**Records:**
--------------------------------

-- ==== Sys2Proof/Machine/Fcs.lean ====
section
/-! DEFINITION. The reaction sequencer: classification, launch, cascade windows and fault records (R344 to R359). -/

namespace Sys2Proof.Machine

def noSrc (src : Nat) : SrcS := ⟨src, false, false, false, 0, [], 0, 0, 0, false, none⟩

def State.src (s : State) (src : Nat) : SrcS :=
  match s.fcs.srcs.find? fun x => x.src = src with
  | some x => x
  | none => noSrc src

/-- Sources in rising order, so that equal sets of trips are equal data. -/
def putSrc (x : SrcS) : List SrcS → List SrcS
  | [] => [x]
  | y :: t => if x.src < y.src then x :: y :: t else if x.src = y.src then x :: t else y :: putSrc x t

def State.setSrc (s : State) (x : SrcS) : State := { s with fcs := { s.fcs with srcs := putSrc x s.fcs.srcs } }

/-- The condition of a source has gone, or its excursion has re-armed (R349). -/
def State.inactive (s : State) (src : Nat) : State :=
  if (s.src src).active then s.setSrc { s.src src with active := false } else s

def srcScope (s : State) (src : Nat) : Nat := s.rd (F.FCS_SRC_CFG_SCOPE src)
def srcN (s : State) (src : Nat) : Nat := s.rd (F.FCS_SRC_CFG_N src)

/-- W in core clocks (R52, R345). -/
def srcW (s : State) (src : Nat) : Nat := usClk (s.rd (F.FCS_SRC_WIN_W src))

/-- The axes of a source's home (R350): its axis, its bank's, or all; source 36 has the axis of its record. -/
def homeAxes (src : Nat) (object : Option Nat) : List Axis :=
  if src = 36 then allAxes.filter fun n => object = some n.val
  else if src < 64 then allAxes
  else if src < 128 then allAxes.filter fun n => n.val / 8 = (src - 64) / 16
  else allAxes.filter fun n => n.val = (src - 128) / 16

/-- The axes a scope acts on (R350). -/
def scopeAxes (src scope : Nat) (object : Option Nat) : List Axis :=
  if scope = 0 then []
  else if scope = 4 then allAxes
  else if scope = 3 then
    let h := homeAxes src object
    allAxes.filter fun n => h.any fun m => m.val / 8 = n.val / 8
  else homeAxes src object

/-- The widest scope in force on an axis (R352). -/
def inForceOn (s : State) (n : Axis) : Nat :=
  s.fcs.srcs.foldl (fun m x => if x.severe && (scopeAxes x.src x.scope x.object).contains n then max m x.scope else m) 0

/-- DEVICE_OFF is in force (R350). -/
def State.devOff (s : State) : Bool := s.fcs.srcs.any fun x => x.severe && x.scope = 4

/-- A reason to keep the ALIVE outputs low (R367). -/
def State.aliveStop (s : State) : Bool :=
  !s.powered 1 || s.inHeld || s.devOff || s.halted || !s.flag F.LCS_LC_STAT_READY ||
  s.fcs.srcs.any fun x => x.severe && (s.flag (F.FCS_SRC_CFG_ALV x.src) || x.src = 32)

/-- FCS_STAT follows the latches (R372). -/
def State.fcsStat (s : State) : State :=
  let s := (s.wrB F.FCS_STAT_DEVOFF s.devOff).wrB F.FCS_STAT_LOCKSTEP (s.src 32).severe
  if s.aliveStop then (s.wr F.FCS_STAT_ALIVE_A 0).wr F.FCS_STAT_ALIVE_B 0 else s

/-- A scope is launched (R350, R351): axes are marked for SS1, or turned off in two steps with every channel in scope. -/
def State.launch (s : State) (src scope : Nat) (object : Option Nat) : State :=
  let axes := scopeAxes src scope object
  if scope = 0 then s
  else if scope = 1 then each axes (fun s n => s.markSs1 n (.fault src)) s
  else each axes (fun s n => s.turnOff n (.fault src)) s

/-! ### Cascade windows (R354 to R356) -/

/-- The sources that turning off or stopping axis n makes likely: T(n) (R355). -/
def likely (axes : Nat) (src : Nat) : Bool :=
  if 128 ≤ src then 4 ≤ src % 16 && src % 16 ≤ 11 && bit ((src - 128) / 16) axes
  else 64 ≤ src && (src % 16 = 0 || src % 16 = 9) && bits (8 * ((src - 64) / 16) + 7) (8 * ((src - 64) / 16)) axes ≠ 0

/-- The window's row contains the source (R355). -/
def Win.expects (s : State) (w : Win) (src : Nat) : Bool :=
  let c := w.src
  likely w.axes src ||
  ((c = 8 || c = 9) && src = 17 - c) ||
  ((c = 16 || c = 17) && (src = c + 2 || (src = 21 && s.rd F.TBS_PTM_CTRL_PORT = c - 16))) ||
  (c = 23 && (src = 20 || src = 21 || src = 22 || src = 35)) ||
  (64 ≤ c && c < 128 && c % 16 = 1 && 128 ≤ src && src % 16 = 2 && (src - 128) / 16 / 8 = (c - 64) / 16) ||
  (64 ≤ c && c < 128 && (c % 16 = 6 || c % 16 = 10) && 128 ≤ src && src % 16 = 3 &&
    (src - 128) / 16 / 8 = (c - 64) / 16) ||
  (128 ≤ c && c % 16 = 13 && (src = c - 6 || src = c + 1 || src = c + 2))

def Win.open (w : Win) (clk : Nat) : Bool := w.t0 < clk && clk < w.t0 + w.len

/-- The earliest-opened window that expects the source; a trip in the clock of the cause is never expected (R355, R356). -/
def State.windowFor (s : State) (src : Nat) : Option Win :=
  s.fcs.wins.find? fun w => w.open s.clk && w.expects s src

/-- A cascade window opens at the present clock (R354); the axes are those its cause acts on. -/
def State.openWindow (s : State) (src : Nat) (axes : List Axis) : State :=
  let len := usClk (s.rd F.FCS_CASCADE_CWIN)
  if len = 0 then s
  else { s with fcs := { s.fcs with
    wins := (s.fcs.wins.filter fun w => s.clk < w.t0 + w.len) ++ [⟨src, s.clk, len, maskOfAxes axes, []⟩] } }

def State.markSeen (s : State) (w : Win) (src : Nat) : State :=
  { s with fcs := { s.fcs with wins := s.fcs.wins.map fun x => if x = w then { x with seen := src :: x.seen } else x } }

/-! ### Records (R357 to R359) -/

structure FaultRec where
  kind : Nat
  widened : Bool
  loc : Bool
  count : Nat
  primary : Nat
  scope : Nat
  tag : Option Nat
deriving DecidableEq, Repr

/-- The classification word (R358). -/
def classWord (s : State) (src : Nat) (object : Option Nat) (r : FaultRec) : Nat :=
  r.kind + (if r.widened then 4 else 0) + (if r.loc then 8 else 0) + 16 * min r.count 255 + 4096 * srcN s src +
  (match object with | some n => 2 ^ 20 + 2 ^ 21 * n | none => 0)

/-- A fault record is written: to context 0, to the store and, for a SEVERE or WIDENED one, to the ledger. The lockstep
cores write none once they are held (R357, R359, R368). -/
def State.faultRecord (s : State) (src : Nat) (object : Option Nat) (r : FaultRec) : State :=
  if (s.src 32).severe then s
  else
    let d0 := classWord s src object r
    let e : Event := ⟨1, src, d0, s.now, r.primary, r.scope, r.tag, true⟩
    let i := s.fcs.recN
    let ws := withPhase (i / 256 % 2 = 0) (eventWords e)
    let full := 256 ≤ s.fcs.recs.length
    let s := { s with fcs := { s.fcs with recs := (if full then s.fcs.recs.drop 1 else s.fcs.recs) ++ [ws], recN := i + 1 } }
    let s := if full then s.sqc F.FCS_STAT_REC_OVF else s
    let s := (s.cntWrap F.FCS_REC_CNT_RECS).wr F.FCS_STAT_LAST src
    let s := s.eventTo 0 e
    if r.kind = 1 || r.widened then
      s.ledPush 5 [BitVec.ofNat 32 src, BitVec.ofNat 32 d0, BitVec.ofNat 32 r.primary, BitVec.ofNat 32 r.scope] (some src)
    else s

/-- The tag of the segment in progress on the axis concerned (R357). -/
def tagOn (s : State) (src : Nat) (object : Option Nat) : Option Nat :=
  if 128 ≤ src || src = 36 then
    match (homeAxes src object).head? with
    | some n => (inProg s n).map (·.tag)
    | none => none
  else none

/-- The counted trips of a source inside its window, the one now included, newest first (R346). The stamps held are those of
the latest N; a lower N lets go of the others at the next trip (R348). -/
def counted (s : State) (x : SrcS) : List Nat := s.clk :: x.stamps.filter fun t => s.clk - t < srcW s x.src

/-- What became of a trip, to say whether it opens a window: the state, and whether it was a launch. -/
def tripPrimary (s : State) (x : SrcS) (object : Option Nat) (loc : Bool) : State :=
  let src := x.src
  let tag := tagOn s src object
  let count := (counted s x).length
  let st := (counted s x).take (max 1 (srcN s src))
  if srcN s src ≤ count then
    let scope := srcScope s src
    let s := s.setSrc { x with stamps := st, sec := false, severe := true, scope, since := 0, recorded := false, object }
    let s := (s.openWindow src (scopeAxes src scope object)).launch src scope object
    s.faultRecord src object ⟨1, false, loc, count, src, scope, tag⟩
  else
    let s := s.setSrc { x with stamps := st, sec := false }
    if count = 1 && s.flag (F.FCS_SRC_CFG_RPT src) then
      s.faultRecord src object ⟨0, false, loc, count, src, 0, tag⟩
    else s

/-- A secondary trip (R356): not counted; it widens when its scope is wider on some object of its home. -/
def tripSecondary (s : State) (x : SrcS) (w : Win) (object : Option Nat) (loc : Bool) : State :=
  let src := x.src
  let tag := tagOn s src object
  let scope := srcScope s src
  let axes := scopeAxes src scope object
  if axes.any fun n => inForceOn s n < scope then
    let s := s.setSrc { x with sec := true, severe := true, scope, since := 0, recorded := false, object }
    let s := ((s.markSeen w src).openWindow src axes).launch src scope object
    s.faultRecord src object ⟨2, true, loc, 0, w.src, scope, tag⟩
  else
    let s := s.setSrc { x with sec := true }
    if w.seen.contains src then s
    else (s.markSeen w src).faultRecord src object ⟨2, false, loc, 0, w.src, 0, tag⟩

/-- A further trip of a latched source (R347). -/
def tripLatched (s : State) (x : SrcS) (object : Option Nat) (loc : Bool) : State :=
  let since := min (x.since + 1) 255
  if !x.recorded || srcW s x.src ≤ s.clk - x.recAt then
    (s.setSrc { x with since := 0, recAt := s.clk, recorded := true }).faultRecord x.src object
      ⟨0, false, loc, since, x.src, 0, tagOn s x.src object⟩
  else s.setSrc { x with since }

/-- Every trip of 8, 9 and 11 opens a window, whether it launches or not, on the axes demanded beside those its launch acts
on (R354, R355). s is the state before the trip. -/
def demandWindow (s s' : State) (src : Nat) : State :=
  let axes := if src = 11 then s.rd F.FCS_SS1_DEM_AXES else maskOfAxes allAxes
  let mine := fun w : Win => w.src = src && w.t0 = s.clk
  if src ≠ 8 && src ≠ 9 && src ≠ 11 then s'
  else if s'.fcs.wins.any mine then
    { s' with fcs := { s'.fcs with
      wins := s'.fcs.wins.map fun w => if mine w then { w with axes := Nat.lor w.axes axes } else w } }
  else s'.openWindow src (axesOfMask axes)

/-- Source src trips at the present clock (R346): active says whether its condition persists, object is the axis of a
record of source 36, loc that it also acted cycle-by-cycle. Sources not used are never raised (R344). -/
def State.trip (s : State) (src : Nat) (active : Bool := false) (object : Option Nat := none) (loc : Bool := false) :
    State :=
  if (sourceRow src).isNone || !s.powered 1 then s
  else
    let x := s.src src
    let x := { x with total := min 255 (x.total + 1), active := active }
    let s' :=
      if x.severe then
        tripLatched s { x with sec := (s.windowFor src).isSome } object loc
      else
        match s.windowFor src with
        | some w => tripSecondary s x w object loc
        | none => tripPrimary s x object loc
    State.arranged s (demandWindow s s' src).fcsStat

/-- The trips that a row has detected run, the lowest source first (R50). -/
def State.runTrips (s : State) : State :=
  each (s.inClk.trips.insertionSort fun a b => a.src ≤ b.src) (fun s x => s.trip x.src x.active x.object x.loc)
    { s with inClk := { s.inClk with trips := [] } }

/-- What a row detects acts together, after all of it has been found (R50). -/
def State.finding (find : State → State) (s : State) : State :=
  (find { s with inClk := { s.inClk with trips := [] } }).runTrips

/-! ### Clears (R349) -/

/-- The first reason of R349 to refuse the clear of a source, if one holds. -/
def clearRefused (s : State) (src : Nat) : Bool :=
  let x := s.src src
  !x.severe || x.active || src = 32 || s.ledWaiting src

/-- A latch is cleared: held stamps go (R349). Channels under open-loop or force control are released at their next reload,
once no reaction covers them (R221). -/
def State.clearSrc (s : State) (src : Nat) : State :=
  let x := s.src src
  let s := s.setSrc { x with severe := false, stamps := [], scope := 0, since := 0, recorded := false }
  let s := s.faultRecord src x.object ⟨3, false, false, 0, src, 0, tagOn s src x.object⟩
  s.fcsStat

end Sys2Proof.Machine
end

--------------------------------

**Task instructions:** Transcribe the listing above line for line, from the first line to the line containing "def srcW (s", inclusive, with no other lines.

**Exercise answer:**
-- ==== Sys2Proof/Machine/Fcs.lean ====
section
/-! DEFINITION. The reaction sequencer: classification, launch, cascade windows and fault records (R344 to R359). -/

namespace Sys2Proof.Machine

def noSrc (src : Nat) : SrcS := ⟨src, false, false, false, 0, [], 0, 0, 0, false, none⟩

def State.src (s : State) (src : Nat) : SrcS :=
  match s.fcs.srcs.find? fun x => x.src = src with
  | some x => x
  | none => noSrc src

/-- Sources in rising order, so that equal sets of trips are equal data. -/
def putSrc (x : SrcS) : List SrcS → List SrcS
  | [] => [x]
  | y :: t => if x.src < y.src then x :: y :: t else if x.src = y.src then x :: t else y :: putSrc x t

def State.setSrc (s : State) (x : SrcS) : State := { s with fcs := { s.fcs with srcs := putSrc x s.fcs.srcs } }

/-- The condition of a source has gone, or its excursion has re-armed (R349). -/
def State.inactive (s : State) (src : Nat) : State :=
  if (s.src src).active then s.setSrc { s.src src with active := false } else s

def srcScope (s : State) (src : Nat) : Nat := s.rd (F.FCS_SRC_CFG_SCOPE src)
def srcN (s : State) (src : Nat) : Nat := s.rd (F.FCS_SRC_CFG_N src)

/-- W in core clocks (R52, R345). -/
def srcW (s : State) (src : Nat) : Nat := usClk (s.rd (F.FCS_SRC_WIN_W src))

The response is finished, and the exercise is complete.